Your characters may include naked warriors, loyal servants, beggars, diviners and seers, ancient wise men living in hermitic splendor .The ancient old man must have rheumy eyes and is close to specie that has gone extinct. They may be corrupt politicians, inept polygamous husbands, prostitutes and maids you have slept with for cubes of magi and bulbs of onions. The loyal servant always behaves like a seven-year-old and needs a firm hand. He is good at baby nursing, and with only knowledge of boiling hot water with firewood and earthen pots. Show how you involve him in domestic cooking to teach him how to prepare exotic dishes.

The modern Ebonyian is a fat man who steals and works in government offices, refusing to employ qualified settlers who really care about Ebonyi. He is an enemy of development working against the settlers. He denies settlers land to build good houses, hotels, industries, or offices for setting NGOs that would uplift the state.

Among your minor characters, you must always include the starving Ebonyian, who wanders at the streets, church premises in the urban nearly naked and waiting for the benevolence of the settlers. She has herds of children since she breeds every year. Her children have flies on their eyelids and her breasts are flat and empty. And if any of her male children has come of age, he must be riding okada on hire-purchase for the settlers, working in the quarry industry, operating machine owned by the settlers at the Rice Mill Industry, or an apprentice attached to settlers in the mechanic villager, a sales boy in Abakpa main market, timber shade, the building materials or at best a house boy in any of the old houses in Abakaliki and Afikpo metropolis.

All your characters must look utterly helpless and dependent on the settlers. They must have no past, no history; such diversions sustain the dramatic moment. Mockery is good. They must never say anything about themselves in the dialogue except to speak about their unspeakable suffering- how they cultivate the best of yams, sell them off for a cup of salt and a cube of magi, come back to beg of the fall offs.

Also be sure to include a warm and motherly woman who has a rolling laugh and who is concerned with your well-being. She brings you firewood, vegetables, mushrooms, bush-meats, and all that just to establish friendship with you as a way of brightening her future. Just call her Mama. Her children are all delinquent.

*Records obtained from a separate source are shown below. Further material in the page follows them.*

-- ==== Sys2Proof/Machine/Cipher.lean ====
section
/-! DEFINITION. AES-256 and what the spec builds on it: XTS for the two layers of memory encryption, the GMAC tag, the key wrap (R64, R69, R76,
R84); and the check of an ECDSA signature (R57). -/

namespace Sys2Proof.Machine

/-! ## AES-256 (FIPS 197) -/

/-- The substitution of AES: byte i at bits 8i + 7 : 8i. -/
def aesSub : BitVec 2048 :=
    0x16BB54B00F2D99416842E6BF0D89A18CDF2855CEE9871E9B948ED9691198F8E1#256 ++
    0x9E1DC186B95735610EF6034866B53E708A8BBD4B1F74DDE8C6B4A61C2E2578BA#256 ++
    0x08AE7A65EAF4566CA94ED58D6D37C8E779E4959162ACD3C25C2406490A3A32E0#256 ++
    0xDB0B5EDE14B8EE4688902A22DC4F816073195D643D7EA7C41744975FEC130CCD#256 ++
    0xD2F3FF1021DAB6BCF5389D928F40A351A89F3C507F02F94585334D43FBAAEFD0#256 ++
    0xCF584C4A39BECB6A5BB1FC20ED00D153842FE329B3D63B52A05A6E1B1A2C8309#256 ++
    0x75B227EBE28012079A059618C323C7041531D871F1E5A534CCF73F362693FDB7#256 ++
    0xC072A49CAFA2D4ADF04759FA7DC982CA76ABD7FE2B670130C56F6BF27B777C63#256

/-- The inverse of the substitution. -/
def aesUnsub : BitVec 2048 :=
    0x7D0C2155631469E126D677BA7E042B17619953833CBBEBC8B0F52AAE4D3BE0A0#256 ++
    0xEF9CC9939F7AE52D0D4AB519A97F51605FEC8027591012B131C7078833A8DD1F#256 ++
    0xF45ACD78FEC0DB9A2079D2C64B3E56FC1BBE18AA0E62B76F89C5291D711AF147#256 ++
    0x6EDF751CE837F9E28535ADE72274AC9673E6B4F0CECFF297EADC674F4111913A#256 ++
    0x6B8A130103BDAFC1020F3FCA8F1E2CD00645B3B80558E4F70AD3BC8C00ABD890#256 ++
    0x849D8DA75746155EDAB9EDFD5048706C92B6655DCC5CA4D41698688664F6F872#256 ++
    0x25D18B6D49A25B76B224D92866A12E084EC3FA420B954CEE3D23C2A632947B54#256 ++
    0xCBE9DEC444438E3487FF2F9B8239E37CFBD7F3819EA340BF38A53630D56A0952#256

/-- A byte through a substitution. -/
def subByte (table : BitVec 2048) (b : Byte) : Byte := table.extractLsb' (8 * b.toNat) 8

/-- Twice a byte in the field of AES. -/
def aesTwice (b : Byte) : Byte := (b <<< 1) ^^^ (if b.getLsbD 7 then 0x1B else 0)

/-- The exclusive-or of two byte strings. -/
def xorBytes (a b : List Byte) : List Byte := List.zipWith (· ^^^ ·) a b

/-- The next eight bytes-of-four words of the key schedule, after the eight given; `r` is the round constant. -/
def keyWords (k : List (List Byte)) (r : Byte) : List (List Byte) :=
  let sub := fun (w : List Byte) => w.map (subByte aesSub)
  let last := k.getD 7 []
  let turned := sub (last.drop 1 ++ last.take 1)
  let start := xorBytes turned [r, 0, 0, 0]
  let row := fun (x : List Byte) (ws : List (List Byte)) =>
    (ws.foldl (fun (p : List Byte × List (List Byte)) w => let y := xorBytes p.1 w; (y, p.2 ++ [y])) (x, [])).2
  let low := row start (k.take 4)
  low ++ row (sub (low.getD 3 [])) (k.drop 4)

/-- The 15 round keys of a 32-byte key. -/
def roundKeys (key : List Byte) : List (List Byte) :=
  let first := groupsOf 4 8 key
  let all := (List.range 7).foldl (fun (p : List (List Byte) × List (List Byte) × Byte) _ =>
    let next := keyWords p.2.1 p.2.2
    (p.1 ++ next, next, aesTwice p.2.2)) (first, first, 1)
  (groupsOf 4 15 all.1).map List.flatten

/-- The bytes of a block, those of row r of its four columns moved r columns on. -/
def shiftRows (b : List Byte) : List Byte := (List.range 16).map fun i => b.getD ((i + 4 * (i % 4)) % 16) 0
def unshiftRows (b : List Byte) : List Byte := (List.range 16).map fun i => b.getD ((i + 12 * (i % 4)) % 16) 0

/-- One column mixed: each byte is twice itself, three times the next one and the other two. -/
def mixColumn (w : List Byte) : List Byte :=
  let all := w.foldl (· ^^^ ·) 0
  xorBytes w (xorBytes ((w.zip (w.drop 1 ++ w.take 1)).map fun p => aesTwice (p.1 ^^^ p.2)) (List.replicate 4 all))

/-- The inverse: first the bytes two apart are combined, then the column is mixed. -/
def unmixColumn (w : List Byte) : List Byte :=
  let pair := fun (i : Nat) => aesTwice (aesTwice (w.getD i 0 ^^^ w.getD (i + 2) 0))
  mixColumn (xorBytes w [pair 0, pair 1, pair 0, pair 1])

/-- A block under 15 round keys. -/
def aesForward (rks : List (List Byte)) (b : List Byte) : List Byte :=
  let inner := ((rks.drop 1).take 13).foldl (fun x rk =>
    xorBytes ((groupsOf 4 4 (shiftRows (x.map (subByte aesSub)))).flatMap mixColumn) rk) (xorBytes b (rks.headD []))
  xorBytes (shiftRows (inner.map (subByte aesSub))) (rks.getD 14 [])

/-- The inverse cipher under the same round keys. -/
def aesBackward (rks : List (List Byte)) (b : List Byte) : List Byte :=
  let open' := fun (x : List Byte) => (unshiftRows x).map (subByte aesUnsub)
  let inner := ((rks.drop 1).take 13).reverse.foldl (fun x rk => open' ((groupsOf 4 4 (xorBytes x rk)).flatMap unmixColumn))
    (open' (xorBytes b (rks.getD 14 [])))
  xorBytes inner (rks.headD [])

/-! ## XTS (IEEE 1619) -/

/-- The tweaks of the `n` blocks of a data unit, from that of the first. -/
def xtsTweaks : Nat → BitVec 128 → List (List Byte)
  | 0, _ => []
  | n + 1, t => leBytes 16 t.toNat :: xtsTweaks n ((t <<< 1) ^^^ (if t.getLsbD 127 then 0x87 else 0))

/-- The blocks of a data unit of 128 bytes through a block function between their tweaks: the first half of the key is the data key, the
second half the tweak key. -/
def xtsUnit (block : List (List Byte) → List Byte → List Byte) (key : List Byte) (unit : Nat) (bytes : List Byte) : List Byte :=
  let rks := roundKeys (key.take 32)
  let first := aesForward (roundKeys (key.drop 32)) (leBytes 16 unit)
  ((xtsTweaks 8 (BitVec.ofNat 128 (leNat first))).zip (groupsOf 16 8 bytes)).flatMap fun p =>
    xorBytes p.1 (block rks (xorBytes p.1 p.2))

/-- AES-256-XTS of one data unit of 128 bytes under a key pair of 64 bytes and a tweak (R64, R76, R84), and its inverse. -/
def xtsEncrypt (key : List Byte) (unit : Nat) (bytes : List Byte) : List Byte := xtsUnit aesForward key unit bytes
def xtsDecrypt (key : List Byte) (unit : Nat) (bytes : List Byte) : List Byte := xtsUnit aesBackward key unit bytes

/-! ## GMAC (SP 800-38D) -/

/-- The product of two blocks in the field of GCM, whose first bit is the most significant one: `n` bits of x are still to come. -/
def gcmTimes (x : BitVec 128) : Nat → BitVec 128 → BitVec 128 → BitVec 128
  | 0, _, z => z
  | n + 1, v, z =>
    gcmTimes x n ((v >>> 1) ^^^ (if v.getLsbD 0 then 0xE1#128 <<< 120 else 0)) (if x.getLsbD n then z ^^^ v else z)

/-- The GMAC of a byte string of whole blocks under a key of 32 bytes and an IV of 12: 16 bytes. -/
def gmac (key iv bytes : List Byte) : List Byte :=
  let rks := roundKeys key
  let h := BitVec.ofNat 128 (beNat (aesForward rks (List.replicate 16 0)))
  let blocks := groupsOf 16 (bytes.length / 16) bytes ++ [beBytes 8 (8 * bytes.length) ++ List.replicate 8 0]
  let s := blocks.foldl (fun y b => gcmTimes (y ^^^ BitVec.ofNat 128 (beNat b)) 128 h 0) 0
  xorBytes (aesForward rks (iv ++ [0, 0, 0, 1])) (beBytes 16 s.toNat)

/-! ## Key wrap (RFC 3394) -/

/-- One step of the wrap: the register and a block of 8 bytes, with the step's number. -/
def wrapStep (rks : List (List Byte)) (a r : List Byte) (t : Nat) : List Byte × List Byte :=
  let b := aesForward rks (a ++ r)
  (xorBytes (b.take 8) (beBytes 8 t), b.drop 8)

/-- Its inverse. -/
def unwrapStep (rks : List (List Byte)) (a r : List Byte) (t : Nat) : List Byte × List Byte :=
  let b := aesBackward rks (xorBytes a (beBytes 8 t) ++ r)
  (b.take 8, b.drop 8)

/-- Six rounds of steps over the blocks of a key; `order` lists the places of the blocks, `num` numbers the step of a round and a place. -/
def wrapRounds (step : List Byte → List Byte → Nat → List Byte × List Byte) (rounds order : List Nat) (num : Nat → Nat → Nat)
    (a : List Byte) (blocks : List (List Byte)) : List Byte × List (List Byte) :=
  rounds.foldl (fun p j => order.foldl (fun (p : List Byte × List (List Byte)) i =>
    let x := step p.1 (p.2.getD i []) (num j i)
    (x.1, p.2.set i x.2)) p) (a, blocks)

/-- AES-256 key wrap of a key of whole 8-byte blocks: 8 bytes more than the key (R69). -/
def keyWrap (kek key : List Byte) : List Byte :=
  let n := key.length / 8
  let x := wrapRounds (wrapStep (roundKeys kek)) (List.range 6) (List.range n) (fun j i => n * j + i + 1)
    (List.replicate 8 0xA6) (groupsOf 8 n key)
  x.1 ++ x.2.flatten

/-- The key of n 8-byte blocks that a wrap holds: none where the integrity check fails, as of a wrap of another length (R70). -/
def keyUnwrap (kek : List Byte) (n : Nat) (wrapped : List Byte) : Option (List Byte) :=
  let x := wrapRounds (unwrapStep (roundKeys kek)) (List.range 6).reverse (List.range n).reverse (fun j i => n * j + i + 1)
    (wrapped.take 8) (groupsOf 8 n (wrapped.drop 8))
  if wrapped.length = 8 * n + 8 ∧ x.1 = List.replicate 8 0xA6 then some x.2.flatten else none

/-! ## ECDSA over brainpoolP384r1 (RFC 5639) -/

/-- The field, the coefficients, the base point and the order of the curve. -/
def curveP : Nat := 0x8CB91E82A3386D280F5D6F7E50E641DF152F7109ED5456B412B1DA197FB71123ACD3A729901D1A71874700133107EC53
def curveA : Nat := 0x7BC382C63D8C150C3C72080ACE05AFA0C2BEA28E4FB22787139165EFBA91F90F8AA5814A503AD4EB04A8C7DD22CE2826
def curveB : Nat := 0x04A8C7DD22CE28268B39B55416F0447C2FB77DE107DCD2A62E880EA53EEB62D57CB4390295DBC9943AB78696FA504C11
def curveX : Nat := 0x1D1C64F068CF45FFA2A63A81B7C13F6B8847A3E77EF14FE3DB7FCAFE0CBD10E8E826E03436D646AAEF87B2E247D4AF1E
def curveY : Nat := 0x8ABE1D7520F9C2A45CB1EB8E95CFD55262B70B29FEEC5864E19C054FF99129280E4646217791811142820341263C5315
def curveQ : Nat := 0x8CB91E82A3386D280F5D6F7E50E641DF152F7109ED5456B31F166E6CAC0425A7CF3AB6AF6B7FC3103B883202E9046565

/-- A power modulo m, by the bits of the exponent; `n` bounds their number. -/
def powMod (m : Nat) : Nat → Nat → Nat → Nat
  | 0, _, _ => 1 % m
  | n + 1, b, e =>
    let h := powMod m n (b * b % m) (e / 2)
    if e % 2 = 1 then h * b % m else h

/-- The inverse modulo a prime. -/
def invMod (m x : Nat) : Nat := powMod m 384 (x % m) (m - 2)

/-- The difference modulo m. -/
def subMod (m x y : Nat) : Nat := (x % m + (m - y % m)) % m

/-- The sum of two points of the curve; none is the point at infinity. -/
def addPoint (a b : Option (Nat × Nat)) : Option (Nat × Nat) :=
  match a, b with
  | none, y => y
  | x, none => x
  | some (x1, y1), some (x2, y2) =>
    let meet := fun (l : Nat) =>
      let x := subMod curveP (l * l) (x1 + x2)
      some (x, subMod curveP (l * subMod curveP x1 x) y1)
    if x1 ≠ x2 then meet (subMod curveP y2 y1 * invMod curveP (subMod curveP x2 x1))
    else if (y1 + y2) % curveP = 0 then none
    else meet ((3 * x1 * x1 + curveA) * invMod curveP (2 * y1))

/-- A multiple of a point, by the bits of the factor; `n` bounds their number. -/
def mulPoint : Nat → Nat → Option (Nat × Nat) → Option (Nat × Nat)
  | 0, _, _ => none
  | n + 1, k, x =>
    let h := mulPoint n (k / 2) (addPoint x x)
    if k % 2 = 1 then addPoint h x else h

/-- Whether a pair is a point of the curve. -/
def onCurve (x : Nat × Nat) : Bool :=
  decide (x.1 < curveP) && decide (x.2 < curveP) && x.2 * x.2 % curveP == (x.1 * x.1 * x.1 + curveA * x.1 + curveB) % curveP

/-- The check of a signature r||s over the SHA-384 digest of a message under a public key (R57, R134). -/
def ecdsaOk (key : Nat × Nat) (msg sig : List Byte) : Bool :=
  let r := beNat (sig.take 48)
  let s := beNat ((sig.drop 48).take 48)
  let w := invMod curveQ s
  let u := mulPoint 384 (beNat (sha384 msg) * w % curveQ) (some (curveX, curveY))
  let v := mulPoint 384 (r * w % curveQ) (some key)
  onCurve key && sig.length == 96 && decide (0 < r) && decide (r < curveQ) && decide (0 < s) && decide (s < curveQ)
    && (match addPoint u v with
      | some p => p.1 % curveQ == r
      | none => false)

end Sys2Proof.Machine
end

These characters should buzz around your main hero making him look good. Your hero can teach them, actions that must be exposing him to a great risk. He carries a lot of babies and is really charitable. Your hero is you, or a religious celebrity who now cares for both human and animals (The Ebonyi People). At best, he should be an elderly priest or pastor.

Settlers’ characters may include children of the settling industrialists, traders, employees of government. When talking about exploitation by foreigners in the area, mention the Anambra, Imo, Enugu, and Abia traders. Blame these foreigners for the Ebonyi’s situation. But do not be too specific.

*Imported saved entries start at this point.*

/-- Reporting an error: the record is written into the ring, or is discarded and counted (R129). -/
def State.report (s : State) (core unit kind detail : Nat) (info : Word) : State :=
  let admitted := if kind = 1 then decide (64 < s.errFree) else decide (0 < s.errFree)
  if admitted then
    { s with
      errRing := SMap.put [] s.errTail.toNat (errorRecord s.time.gcy core unit kind detail info) s.errRing
      errTail := s.errTail + 1 }
  else
    let t := { s with
      errLost := if s.errLost = 0xFFFF then s.errLost else s.errLost + 1
      errOverflow := s.errOverflow || kind != 1 }
    if core < 512 then t.setCs core { t.cs core with errsum := true } else t

/-- Reporting an error for whose source the spec states no contents of INFO: a free value (R128, log 11, DESIGN CHOICE). -/
def State.reportFree (s : State) (core unit kind detail : Nat) : State :=
  let (x, t) := s.draw
  t.report core unit kind detail (x.extractLsb' 0 64)

/-- The record of an HBM event (R85): UNIT 0xF000 + the stack, the DPA in INFO. -/
def State.reportUnit (kind index : Nat) (s : State) : State :=
  s.report 0xFFFF (0xF000 + stackOfLine index) kind 0 (BitVec.ofNat 64 (128 * index))

/-- The record of a data unit that delivers poison: KIND 2 from a stack that has failed its training, KIND 11 where the tag differs. -/
def State.reportPoison (index : Nat) (s : State) : State := s.reportUnit (if s.badStack index then 2 else 11) index

/-! ## Places in a cluster's L2 (R86, R95) -/

/-- L2COL of a cluster (R96). -/
def State.col (s : State) (cluster : Nat) : L2Col := SMap.get ⟨false, 0, none⟩ cluster s.l2col

/-- Whether the column of a line is switched off, so that the line folds onto the partner column (R95). -/
def State.folded (s : State) (cluster index : Nat) : Bool := (s.col cluster).off.getLsbD (index % 4)

/-- The slice of a line: 4 × column + row (R86, R95). -/
def State.sliceOf (s : State) (cluster index : Nat) : Nat :=
  let c := if s.folded cluster index then (index % 4) ^^^ 1 else index % 4
  4 * c + (index / 4) % 4

/-- The set and the sub-bank of a line (R86). -/
def setOf (index : Nat) : Nat := (index / 16) % 2048
def subBankOf (index : Nat) : Nat := (index / 16) % 8

/-- The lines of the set in which a line stands. -/
def State.setLines (s : State) (cluster index : Nat) : List Line :=
  s.lines.filter fun l => l.cluster == cluster && setOf l.index == setOf index
    && s.sliceOf cluster l.index == s.sliceOf cluster index

/-- The line that a lookup hits: index, world, compartment and generation match (R88). -/
def State.hit (s : State) (cluster index : Nat) (key : MemKey) : Option Line :=
  s.lines.find? fun l => l.cluster == cluster && l.index == index && l.key == key

/-- Whether a line is the one of a cluster, an index and a key. -/
def Line.is (l : Line) (cluster index : Nat) (key : MemKey) : Bool :=
  l.cluster == cluster && l.index == index && l.key == key

/-- Changing the line of a cluster, index and key. -/
def State.onLine (s : State) (cluster index : Nat) (key : MemKey) (f : Line → Line) : State :=
  { s with lines := s.lines.map fun l => if l.is cluster index key then f l else l }

/-- Placing a line most recently used in its set (R93). -/
def State.touch (s : State) (cluster index : Nat) (key : MemKey) : State :=
  { (s.onLine cluster index key fun l => { l with used := s.l2tick }) with l2tick := s.l2tick + 1 }

/-- COUNT of a context of a cluster (R92). -/
def State.ctxCount (s : State) (cluster ctx : Nat) : Nat :=
  (s.lines.filter fun l => l.cluster == cluster && l.ctx == ctx).length

/-- LIMIT of a context of a cluster (R94). -/
def State.ctxLimit (s : State) (cluster ctx : Nat) : BitVec 12 := SMap.get 0xC00 (16 * cluster + ctx) s.l2limit

/-- Whether a context holds more lines than its limit. -/
def State.overLimit (s : State) (cluster ctx : Nat) : Bool :=
  decide (128 * (s.ctxLimit cluster ctx).toNat < s.ctxCount cluster ctx)

/-- Whether a timed read of a copy still needs a line: a hit line is kept from replacement until then (R186). -/
def State.pinned (s : State) (l : Line) : Bool :=
  s.cores.any fun c => !c.isControl && clusterOf c.id == l.cluster && (c.late ++ c.parkedLate).any fun x =>
    match x.eff with
    | .l2Chunk _ key line _ _ _ _ => line == l.index && key == l.key
    | _ => false

/-- The least recently used of some lines. -/
def leastRecent : List Line → Option Line
  | [] => none
  | l :: t =>
    match leastRecent t with
    | none => some l
    | some m => if m.used < l.used then some m else some l

/-- Whether a writeback to a data unit waits: its stack is in training, or a fill or a writeback that came before it waits still (R104). -/
def State.wbWaits (s : State) (w : HeldWrite) : Bool :=
  s.inTraining w.index || s.fills.any fun f => f.index == w.index && f.held && decide (f.id < w.fill)

/-- Writing a dirty line back to HBM (R93, R194); a writeback to a stack in training waits at its controller (R104). -/
def State.writeback (s : State) (l : Line) : State :=
  if !l.dirty then s
  else
    let w : HeldWrite := ⟨l.index, l.data, l.tag, s.nextFill⟩
    if s.wbWaits w || s.heldWb.any (·.index == l.index) then { s with heldWb := s.heldWb ++ [w] } else s.hbmPut l.index l.data l.tag

/-- The writebacks that wait no more are done, in the order in which they came (R104). -/
def State.drainWb (s : State) : State :=
  s.heldWb.foldl (fun (t : State) w =>
    if s.wbWaits w then { t with heldWb := t.heldWb ++ [w] } else t.hbmPut w.index w.cipher w.tag) { s with heldWb := [] }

Avoid having Ebonyi characters laugh, or struggle to educate their kids, or just make do in mundane circumstances. The Ebonyi characters should be colourful, exotic, and larger than life and yet empty inside, with no dialogue, no conflicts or resolutions in their stories, no depth or quirks to confuse the cause.

Describe Ebonyi girls in detail: dirty, smelling, naked breasts (rough and flat), naked virgins recently raped by either a maniac or a ritualist. No sane mind dares them.

Ensure that any work you submit must be one in which people look filthy and miserable. That would be referred as “real Ebonyi”. Do not feel queasy about this: you are helping them get aid from outside. The biggest taboo in writing about Ebonyi is to show or describe death or suffering of settlers. Never ever say anything negative about them.

Always end your book with Akanu Ibiam saying something in the past about the poverty in the land.

Imagine a friend tells you: “you don’t look like Abakaliki person!” should I take it as a compliment? Enya ali Izhi must hear this! Nonsense!